HDU2141：Can you find it?(二分)

Problem Description

Give you three sequences of numbers A, B, C, then we give you a number X. Now you need to calculate if you can find the three numbers Ai, Bj, Ck, which satisfy the formula Ai+Bj+Ck = X.

 

Input

There are many cases. Every data case is described as followed: In the first line there are three integers L, N, M, in the second line there are L integers represent the sequence A, in the third line there are N integers represent the sequences B, in the forth line there are M integers represent the sequence C. In the fifth line there is an integer S represents there are S integers X to be calculated. 1<=L, N, M<=500, 1<=S<=1000. all the integers are 32-integers.

 

Output

For each case, firstly you have to print the case number as the form "Case d:", then for the S queries, you calculate if the formula can be satisfied or not.

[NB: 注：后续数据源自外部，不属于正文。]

-- ==== Sys2Proof/Certificates/Slice0/Obligations.lean ====
section
/-! DEFINITION. The statements for the provers. Each formalises the rules its docstring names. -/

open Sys2Proof Sys2Proof.Machine

/-! ## Encoding and decoding -/

/-- Log entry 6 (the decoder is the model's): every encoded command decodes to itself, under every injective opcode table,
whatever follows it. -/
def Obligations.DecodeOfEncode : Prop :=
  ∀ (cfg : Config) (i : Instr) (rest : Bytes), cfg.opcodesDistinct = true → i.wf = true →
    decode cfg (encode cfg i ++ rest) = .ok (i, rest)

/-- Log entry 6: whatever decodes is a well-formed command's encoding followed by the rest; every byte sequence that is
not is refused. -/
def Obligations.DecodeOnlyEncodings : Prop :=
  ∀ (cfg : Config) (bs rest : Bytes) (i : Instr), decode cfg bs = .ok (i, rest) →
    i.wf = true ∧ bs = encode cfg i ++ rest

/-- R120, R91, R92: `Encode` is the opcode followed by the payload, one byte long for the commands of format F0 and four
for the two of format F3, whose payload is the password value, least significant byte first. -/
def Obligations.EncodeIsOpcodeThenPayload : Prop :=
  (∀ (cfg : Config) (i : Instr), encode cfg i = [cfg.opcodeOf i] ++ i.payload) ∧
  (∀ (cfg : Config) (a b c : Byte),
    encode cfg (.verifyPassword a b c) = [cfg.opcodeOf (.verifyPassword a b c), a, b, c] ∧
    encode cfg (.setPassword a b c) = [cfg.opcodeOf (.setPassword a b c), a, b, c]) ∧
  (∀ (cfg : Config) (i : Instr), (∀ a b c, i ≠ .verifyPassword a b c) → (∀ a b c, i ≠ .setPassword a b c) →
    (encode cfg i).length = 1)

/-- Words written out from R91, R92 under any injective opcode table (R98; no byte of the placeholder table is used): the
opcode byte in bits 7:0, the password value in bits 31:8, least significant byte first; a word with too large a value or
too few bytes, and an empty one, are refused (log entry 6). -/
def Obligations.WordsDecodeRight : Prop :=
  ∀ cfg : Config, cfg.opcodesDistinct = true →
    decodeWordUnder cfg 8 cfg.opc[0].toNat = some .getBoardId ∧
    decodeWordUnder cfg 32 (cfg.opc[2].toNat + 256 * 0x01E240) = some (.verifyPassword 0x40 0xE2 0x01) ∧
    decodeWordUnder cfg 32 (cfg.opc[3].toNat + 256 * 111) = some (.setPassword 0x6F 0x00 0x00) ∧
    decodeWordUnder cfg 32 (cfg.opc[3].toNat + 256 * 1000000) = none ∧
    decodeWordUnder cfg 8 cfg.opc[5].toNat = some .setModeLatching ∧
    decodeWordUnder cfg 8 cfg.opc[12].toNat = some .relay3High ∧
    decodeWordUnder cfg 8 cfg.opc[25].toNat = some .relay8Low ∧
    decodeWordUnder cfg 8 cfg.opc[26].toNat = some .allHigh ∧
    decodeWordUnder cfg 8 cfg.opc[30].toNat = some .getTempAscii ∧
    decode cfg [cfg.opc[2], 0x40, 0xE2] = .error .shortPayload ∧
    decode cfg [] = .error .empty

/-- R41, R99, R231 (log entries 5 and 6): when the word at the command port decodes to a command, the next step of an idle
block is that command's meaning, run in the state that has sampled the input and accepted the request that stands for the
command. (An idle block's read is at rest: R27, `StepKeepsInv`.) -/
def Obligations.StepRunsPlacedWord : Prop :=
  ∀ (s : State) (nbits w : Nat) (i : Instr),
    s.fault = none → s.seq.busy = false → s.seq.rsmState = .idle → s.call = .idle → s.openingElsewhere = false →
    decodeWordUnder s.cfg nbits w = some i →
    step (s.withFetchWord nbits w) = exec i ((s.withFetchWord nbits w).sample.accept (requestOf i))

/-- R26, R231: a busy requester's step, with no cancel pending or asserted, no reset and no turn, is the meaning of the
command in its command register, in the state that has sampled the input. -/
def Obligations.StepContinuesCommand : Prop :=
  ∀ (s : State), s.fault = none → s.seq.busy = true → s.seq.cancelPending = false → s.cfg.hasCancel = false →
    s.nextInput.move ≠ .reset → (∀ k, s.nextInput.move ≠ .turn k) → s.seq.req ≠ .synchronize →
    ¬ (s.seq.opState = .firstTry ∧ s.seq.rsmState = .idle) →
    step s = exec s.seq.cmd s.sample

/-! ## Requests and operands -/

/-- Every byte is an ASCII decimal digit (R101, R179). -/
def AsciiDigits (ds : Bytes) : Prop := ∀ d ∈ ds, 0x30 ≤ d.toNat ∧ d.toNat ≤ 0x39

/-- The number that digits spell, the first the most significant: each counts with the power of ten of its place. -/
def spelled : Bytes → Nat
  | [] => 0
  | d :: ds => (d.toNat - 0x30) * 10 ^ ds.length + spelled ds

If satisfied, you print "YES", otherwise print "NO".

 

Sample Input

   
   
   
   

    
    
    
    3 3 3
1 2 3
1 2 3
1 2 3
3
1
4
10
   
   
   
   

 

Sample Output

   
   
   
   

    
    
    
    Case 1:
NO
YES
NO
   
   
   
   

 

 

题意：分别有a,b,c三个数组，给出一个数，看这个数能不能再a,b,c,里面分别找出一个数求和得到

思路：还真是想了集中方法，一开始也想到了二分，但是二分也还是有很多技巧的，不同的二分有不同的时间消耗。。。

#include <stdio.h>
#include <algorithm>
#include <string.h>
using namespace std;

__int64 a[505],b[505],c[505],la,lb,lc;
__int64 sum[505*505],len;

int bin(__int64 x)
{
    __int64 l = 0,r = len-1;
    while(l<=r)
    {
        __int64 mid = (l+r)>>1;
        if(sum[mid] == x)
            return 1;
        else if(sum[mid]>x)
            r = mid-1;
        else
            l = mid+1;
    }
    return 0;
}

int main()
{
    __int64 m,s,cas = 1,i,j,k;
    while(~scanf("%I64d%I64d%I64d",&la,&lb,&lc))
    {
        for(i = 0; i<la; i++)
            scanf("%I64d",&a[i]);
        for(i = 0; i<lb; i++)
            scanf("%I64d",&b[i]);
        for(i = 0; i<lc; i++)
            scanf("%I64d",&c[i]);
        sort(c,c+lc);
        len = 0;
        for(i = 0; i<la; i++)
        {
            for(j = 0; j<lb; j++)
            {
               sum[len++] = a[i]+b[j];
            }
        }
        sort(sum,sum+len);
        len = unique(sum,sum+len)-sum;
        scanf("%I64d",&m);
        printf("Case %I64d:\n",cas++);
        while(m--)
        {
            scanf("%I64d",&s);
            if(s>sum[len-1]+c[lc-1] || s<sum[0]+c[0])
            {
                printf("NO\n");
                continue;
            }
            __int64 flag = 0;
            for(i = 0;i<lc;i++)
            {
                int kk = s-c[i];
                if(bin(kk))
                {
                    flag = 1;
                    break;
                }
            }
            if(flag)
                printf("YES\n");
            else
                printf("NO\n");
        }
    }

    return 0;
}